O jeito doce de olhar a vida e os outros, pode trazer sequelas pra vida inteira. Se não soubermos apreciar o gosto amargo que existe por trás do lúdico.
Ela nasceu envolvida de amor. Com muitas pessoas à sua volta, ensinando o que é bom em todos os aspectos. Desde o jeito de se portar ao olhar para o próximo com compaixão. De sorriso fácil e ingênuo. Coração generoso. Nada lhe faltava, cresceu num ambiente propício para um futuro estável e brilhante!
Estudante de um colégio classe A no bairro nobre da cidade onde nascera, observava de perto as diferenças que existiam na sala de aula entre uns alunos e outros. Na terceira série havia o grupinho de meninas se formando... falavam da profissão dos pais, das marcas de seus lápis de cores e suas borrachas perfumadas... sobre suas viagens internacionais, citando grifes, grifes e grifes! percebendo então que ali não se encaixava, sua atenção logo virou para o lado do grupinho dos meninos que parecia ser mais legal, pois eles falavam sobre situações engraçadas, sobre a tecnologia dos brinquedos, esporte e brincavam de pega-pega. Eles eram mais divertidos!
Mas também havia os alunos no centro da sala de aula, que não estavam em nenhum desses dois grupos, digamos que eles eram mais independentes, falavam e brincavam com todos à sua volta, pareciam ser mais livres. Pareciam ser mais simples. Entre eles não existia os melhores e nem os piores, existiam os iguais. Ali sim! o ambiente lhe parecia mais familiar.
Certo dia se ouvia um "zum zum zum" entre o grupo das meninas, sobre uma tal aluna ser filha da dona de um restaurante. Elas riam, interpretando situações de como iriam tratar a menina se um dia fossem ao restaurante de sua mãe, zombavam do tipo de lanche que ela levava pro colégio. Comentavam também sobre um comercial de TV que o colégio faria e que elas foram as selecionadas porque eram filhas de doutores. - Os pobres da escola não participariam! e riam entre si..
Chegando à sua casa, triste, falou com sua mãe sobre o que acontecera no colégio e foram juntas conversar com a direção, foram recebidas, mas por pitadas de ironias... logo então mãe e filha percebeu que ali não seria o local ideal para estar.

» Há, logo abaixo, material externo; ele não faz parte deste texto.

-- ==== Sys2Proof/Tests/Slice0.lean ====
section
/-! SUPPORT. Tests whose expected results come from the spec (95_test_vectors.md and the rules' own words), and for every
statement with hypotheses a witness that meets them together (one for each clause). -/

namespace Sys2Proof.Tests

open Sys2Proof Sys2Proof.Machine

/-! ### States for the tests -/

/-- Parameters for the tests: W = 9. -/
def params (bufCap recCap : Nat) (sepCheck : Bool) : Params := { W := 9, bufCap, recCap, sepCheck }

/-- The state after reset with these bytes in BUF0 and LEN0 set to their number. -/
def loaded (p : Params) (bytes : List Byte) : State :=
  { State.reset with
    cfg := p
    len0 := BitVec.ofNat 32 bytes.length
    buf0 := State.reset.buf0.writeAll 0 bytes }

/-- The same with these descriptors in REC and REC_COUNT set to their number. -/
def withRecords (s : State) (ds : List Descriptor) : State :=
  { s with recs := s.recs.writeDescs 0 ds, recCount := BitVec.ofNat 32 ds.length }

/-- The state with this command latched, the engine BUSY and the listed moves to come. -/
def busyWith (s : State) (i : Instr) (turns : List Turn) : State :=
  { s with cmd := encode i, phase := .busy, turns }

/-- The state a command leaves. -/
def after (i : Instr) (s : State) : State :=
  match exec i s with
  | .next t => t
  | .fault _ => s
  | .refused _ => s

theorem exec_after (i : Instr) (s : State) : exec i s = .next (after i s) := by
  cases i <;> rfl

/-! ### Well-formed commands (30_encoding.md R106 (c)) -/

theorem test_wellFormed_refuses_same_buffer_huffEnc : (Instr.huffEnc .buf0 .buf0).wellFormed = false := by decide
theorem test_wellFormed_refuses_same_buffer_huffDec : (Instr.huffDec .buf1 .buf1).wellFormed = false := by decide
theorem test_wellFormed_refuses_same_buffer_lzwEnc : (Instr.lzwEnc .buf0 .buf0).wellFormed = false := by decide
theorem test_wellFormed_refuses_same_buffer_lzwDec : (Instr.lzwDec .buf1 .buf1).wellFormed = false := by decide
theorem test_wellFormed_refuses_same_buffer_arcFrame : (Instr.arcFrame .buf0 .buf0).wellFormed = false := by decide
theorem test_wellFormed_accepts_different_buffers : (Instr.huffEnc .buf1 .buf0).wellFormed = true := by decide

/-! ### Decoding words written out from 30_encoding.md R100: bits 31:6 zero, D, S, OP -/

theorem test_decode_huffEnc : decode 0b00000000000000000000000000100001 = .ok (.huffEnc .buf0 .buf1) := by decide
theorem test_decode_huffDec : decode 0b00000000000000000000000000010010 = .ok (.huffDec .buf1 .buf0) := by decide
theorem test_decode_lzwEnc : decode 0b00000000000000000000000000100011 = .ok (.lzwEnc .buf0 .buf1) := by decide
theorem test_decode_lzwDec : decode 0b00000000000000000000000000010100 = .ok (.lzwDec .buf1 .buf0) := by decide
theorem test_decode_arcFrame : decode 0b00000000000000000000000000100101 = .ok (.arcFrame .buf0 .buf1) := by decide
theorem test_decode_arcUnframe : decode 0b00000000000000000000000000010110 = .ok (.arcUnframe .buf1) := by decide

/-- V-E4: bit 6 set. -/
theorem test_decode_reserved_bit : decode 0x00000061 = .error .reservedBits := by decide
/-- V-E1 and V-E5: opcodes 0, 7 and 15. -/
theorem test_decode_undefined_opcodes : decode 0x00000000 = .error .undefinedOpcode ∧
    decode 0x00000007 = .error .undefinedOpcode ∧ decode 0x0000000F = .error .undefinedOpcode := by decide
/-- V-E3: ARC_UNFRAME with D = 1. -/
theorem test_decode_arcUnframe_destination : decode 0x00000026 = .error .destinationBit := by decide
/-- The table's row HUFF_DEC with S = 1. -/
theorem test_decodeTableWord : decodeTableWord 32 0x12 = some (.huffDec .buf1 .buf0) := by decide

/-! ### The commands, on vectors of 95_test_vectors.md -/

/-- V-H6: HUFF_ENC of "ABC". -/
theorem test_huffEnc_three_symbols :
    (after (.huffEnc .buf0 .buf1) (loaded .reference [0x41, 0x42, 0x43])).input .buf1 =
      [0x50, 0xD4, 0x1A, 0x10, 0x00, 0x00, 0x00, 0x1D, 0x80] := by decide +kernel

/-- V-H15: HUFF_ENC of "AB" with BUF_CAP = 6 faults OUT_OVERFLOW (code 6), LEN[dst] = 0. -/
theorem test_huffEnc_overflow :
    (after (.huffEnc .buf0 .buf1) (loaded { Params.reference with bufCap := 6 } [0x41, 0x42])).statusWord = 0x00000604 ∧
    (after (.huffEnc .buf0 .buf1) (loaded { Params.reference with bufCap := 6 } [0x41, 0x42])).len1 = 0 := by
  decide +kernel

/-- V-H9: HUFF_DEC of the stream of "ABRACADABRA!" and one byte FF. -/
theorem test_huffDec_ignores_trailing_byte :
    (after (.huffDec .buf0 .buf1) (loaded .reference [0x50, 0x4A, 0x25, 0x09, 0x52, 0x48, 0x68, 0x60, 0x00, 0x00, 0x01,
      0x8B, 0x9E, 0x8B, 0x9C, 0xFF])).input .buf1 =
      [0x41, 0x42, 0x52, 0x41, 0x43, 0x41, 0x44, 0x41, 0x42, 0x52, 0x41, 0x21] := by decide +kernel

/-- V-H11: a negative length, BAD_LENGTH (code 3) at bit 41. -/
theorem test_huffDec_bad_length :
    (after (.huffDec .buf0 .buf1) (loaded .reference [0xB0, 0xC0, 0, 0, 0, 0])).statusWord = 0x00000304 ∧
    (after (.huffDec .buf0 .buf1) (loaded .reference [0xB0, 0xC0, 0, 0, 0, 0])).faultPos = 41 := by decide +kernel

/-- V-L3: LZW_ENC of "ABABABA". -/
theorem test_lzwEnc_longest_matches :
    (after (.lzwEnc .buf0 .buf1) (loaded .reference [0x41, 0x42, 0x41, 0x42, 0x41, 0x42, 0x41])).input .buf1 =
      [0x04, 0x10, 0x42, 0x10, 0x11, 0x03, 0x10, 0x00] := by decide +kernel

/-- V-L1: LZW_ENC of nothing is the terminator. -/
theorem test_lzwEnc_empty :
    (after (.lzwEnc .buf0 .buf1) (loaded .reference [])).input .buf1 = [0x10, 0x00] := by decide +kernel

/-- V-L15: LZW_DEC of V-L3 and one byte FF, through the special case of 42_lzw.md R242. -/
theorem test_lzwDec_special_case :
    (after (.lzwDec .buf0 .buf1) (loaded .reference [0x04, 0x10, 0x42, 0x10, 0x11, 0x03, 0x10, 0x00, 0xFF])).input .buf1 =
      [0x41, 0x42, 0x41, 0x42, 0x41, 0x42, 0x41] := by decide +kernel

/-- V-L12: a codeword above the next free one, BAD_CODEWORD (code 5) at bit 24. -/
theorem test_lzwDec_bad_codeword :
    (after (.lzwDec .buf0 .buf1) (loaded .reference [0x04, 0x11, 0x02, 0x10, 0x00])).statusWord = 0x00000504 ∧
    (after (.lzwDec .buf0 .buf1) (loaded .reference [0x04, 0x11, 0x02, 0x10, 0x00])).faultPos = 24 := by decide +kernel

/-- V-A3: ARC_FRAME of [("x", FF FF 00)]. -/
theorem test_arcFrame_one_record :
    (after (.arcFrame .buf0 .buf1) (withRecords (loaded .reference [0x78, 0xFF, 0xFF, 0x00]) [⟨0, 1, 1, 3⟩])).input .buf1 =
      [0, 0, 0, 1, 0xFF, 0x78, 0xFF, 0, 0, 0, 0, 0, 0, 0, 3, 0xFF, 0xFF, 0xFF, 0x00] := by decide +kernel

/-- V-A7: the second descriptor outside the medium, BAD_RECORD (code 9) with FAULT_POS = 1. -/
theorem test_arcFrame_bad_record :
    (after (.arcFrame .buf0 .buf1) (withRecords (loaded .reference [1, 2]) [⟨0, 1, 1, 1⟩, ⟨0, 0, 0, 3⟩])).statusWord =
      0x00000904 ∧
    (after (.arcFrame .buf0 .buf1) (withRecords (loaded .reference [1, 2]) [⟨0, 1, 1, 1⟩, ⟨0, 0, 0, 3⟩])).faultPos = 1 := by
  decide +kernel

/-- V-A3: ARC_UNFRAME of its stream. -/
theorem test_arcUnframe_one_record :
    (after (.arcUnframe .buf0) (loaded .reference [0, 0, 0, 1, 0xFF, 0x78, 0xFF, 0, 0, 0, 0, 0, 0, 0, 3, 0xFF, 0xFF, 0xFF,
      0x00])).descriptors = [⟨5, 1, 16, 3⟩] := by decide +kernel

/-- V-A13: a negative content length, BAD_LENGTH (code 3) at bit 112. -/
theorem test_arcUnframe_bad_length :
    (after (.arcUnframe .buf0) (loaded .reference [0, 0, 0, 0, 0xFF, 0xFF, 0x80, 0, 0, 0, 0, 0, 0, 0, 0xFF])).statusWord =
      0x00000304 ∧
    (after (.arcUnframe .buf0) (loaded .reference [0, 0, 0, 0, 0xFF, 0xFF, 0x80, 0, 0, 0, 0, 0, 0, 0, 0xFF])).faultPos =
      112 := by decide +kernel

/-! ### The host, on vectors of 95_test_vectors.md -/

/-- V-E2: an illegal word while IDLE. -/
theorem test_issue_illegal : (State.reset.hostWrite 0 .four 0x00000001).statusWord = 0x00000104 := by decide +kernel

/-- V-E12: writing 1 to DONE does not clear FAULT. -/
theorem test_status_w1c :
    ((State.reset.hostWrite 0 .four 0).hostWrite 4 .four 0x00000002).statusWord = 0x00000104 := by decide +kernel

/-- V-E15: CAP_BUF, CAP_REC, CFG and 0x1C. -/
theorem test_parameter_registers :
    (State.reset.hostRead 0x20 .four).reply = some (.word 0x00010000) ∧
    (State.reset.hostRead 0x24 .four).reply = some (.word 0x00000100) ∧
    (State.reset.hostRead 0x28 .four).reply = some (.word 0x0000000C) ∧
    (State.reset.hostRead 0x1C .four).reply = some (.word 0) := by decide +kernel

/-- V-E16 to V-E20: transactions that return BUSERR. -/
theorem test_bus_errors :
    (State.reset.hostRead 0x10000000 .four).reply = some .busErr ∧
    (State.reset.hostRead 0x00000004 .one).reply = some .busErr ∧
    (State.reset.hostRead 0x00000002 .four).reply = some .busErr ∧
    (State.reset.hostRead 0x10010000 .one).reply = some .busErr ∧
    (State.reset.hostRead 0x00011000 .four).reply = some .busErr := by decide +kernel

/-! ### Witnesses: states and operands that meet the hypotheses of the statements -/

/-- The hypotheses the statements about a command from BUF0 to BUF1 share. -/
abbrev Ready (s : State) : Prop :=
  s.cfg.Legal ∧ BufId.buf0 ≠ BufId.buf1 ∧ (s.len .buf0).toNat ≤ s.cfg.bufCap ∧ s.recCount.toNat ≤ s.cfg.recCap

/-- Small legal parameters. -/
def small : Params := params 8 1 true

/-- `IllegalCommandWords`, `IssueOfACommandWord`: each condition of 30_encoding.md R106 at a boundary, and legal words
beside them. -/
theorem witness_illegal_and_legal_words :
    State.reset.phase = .idle ∧
    [0x00000040, 0x00000000, 0x00000007, 0x0000000F, 0x00000001, 0x00000035, 0x00000026].all
      (fun v => State.reset.legalWord v = false) = true ∧
    ({ loaded small [] with len0 := 9 }).legalWord 0x21 = false ∧ ({ loaded small [] with len0 := 8 }).legalWord 0x21 = true ∧
    ({ loaded small [] with recCount := 2 }).legalWord 0x25 = false ∧
    ({ loaded small [] with recCount := 1 }).legalWord 0x25 = true ∧
    ({ loaded small [] with recCount := 2 }).legalWord 0x06 = true := by decide +kernel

Dias depois... na aula de artes a professora pediu para que os alunos desenhassem livremente nas folhas de cartolina que foram distribuídas. Havia desenhos de paisagens, gaivotas, casas rodeadas de árvores no topo de uma montanha, bonecos lutando, animais em sítios, palitos representando a família.. depois de tanto pensar no que desenhar, lhe saiu o desenho de um bombom gigante, enrolado com papel cor de rosa; apesar do sabor amargo do lado de fora, dentro de si ainda permanecia o doce.

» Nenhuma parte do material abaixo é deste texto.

-- ==== Sys2Proof/Machine/Unpacker.lean ====
section
/-! DEFINITION. UNPACK, the Bit Unpacker (45_bit_unpacker.md). -/

namespace Sys2Proof.Machine

/-- UNPACK's working storage (R190): the window, unbounded as R198 asks, and the symbols emitted so far. -/
structure UnpackRun where
  win : Bits
  out : List Byte
  deriving DecidableEq, Repr

/-- The working storage at the start (R190). -/
def UnpackRun.start : UnpackRun := { win := [], out := [] }

/-- One bit of packed byte `i` (R192): when the window is a key, its symbol is emitted and the window emptied; DSTOVF
when the symbol does not fit (R196). -/
def unpackBit (cap i : Nat) (dt : DecodeTable) (u : UnpackRun) (x : Bool) : Except Abort UnpackRun :=
  match dt.find? (u.win ++ [x]) with
  | none => .ok { u with win := u.win ++ [x] }
  | some sym =>
    if u.out.length = cap then .error ⟨.dstovf, BitVec.ofNat 32 i⟩
    else .ok { win := [], out := u.out ++ [sym] }

/-- The bits of one packed byte, in order (R191). -/
def unpackBits (cap i : Nat) (dt : DecodeTable) : UnpackRun → Bits → Except Abort UnpackRun
  | u, [] => .ok u
  | u, x :: xs =>
    match unpackBit cap i dt u x with
    | .error e => .error e
    | .ok u' => unpackBits cap i dt u' xs

/-- The packed bytes from offset `i` on (R190). -/
def unpackBytes (cap : Nat) (dt : DecodeTable) : (i : Nat) → UnpackRun → List Byte → Except Abort UnpackRun
  | _, u, [] => .ok u
  | i, u, b :: bs =>
    match unpackBits cap i dt u (byteBits b) with
    | .error e => .error e
    | .ok u' => unpackBytes cap dt (i + 1) u' bs

/-- UNPACK (R190). The left-over window raises no fault; the two TAIL flags report it (R195). The bytes of DST beyond
DST_LEN become unspecified (R46, log entry 4). -/
def execUnpack (s : State) : Host.Outcome State Fault Refusal :=
  match unpackBytes s.capDst s.dt 0 UnpackRun.start s.srcBytes with
  | .ok u =>
    .next (completeCommand
      { s with
        dst := Memory.ofBytes u.out
        dstLen := u.out.length
        status := { s.status with tailNe := tailNeOf u.win, tailBad := tailBadOf u.win }
        eras := { s.eras with dst := s.eras.dst + 1 } })
  | .error e =>
    .next (raiseFault e
      { s with
        dst := []
        dstLen := 0
        status := { s.status with tailNe := false, tailBad := false }
        eras := { s.eras with dst := s.eras.dst + 1 } })

end Sys2Proof.Machine
end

No ano seguinte sua mãe fez matrícula numa escola alemã, no mesmo bairro onde viviam...
De onde outras experiências viriam. Mas uma coisa é certa, a menina estava prestes a perceber que o meio amargo poderia ser o mais delicioso dos doces.
" É através dos olhos que as crianças tomam contato com a beleza e o fascínio do mundo".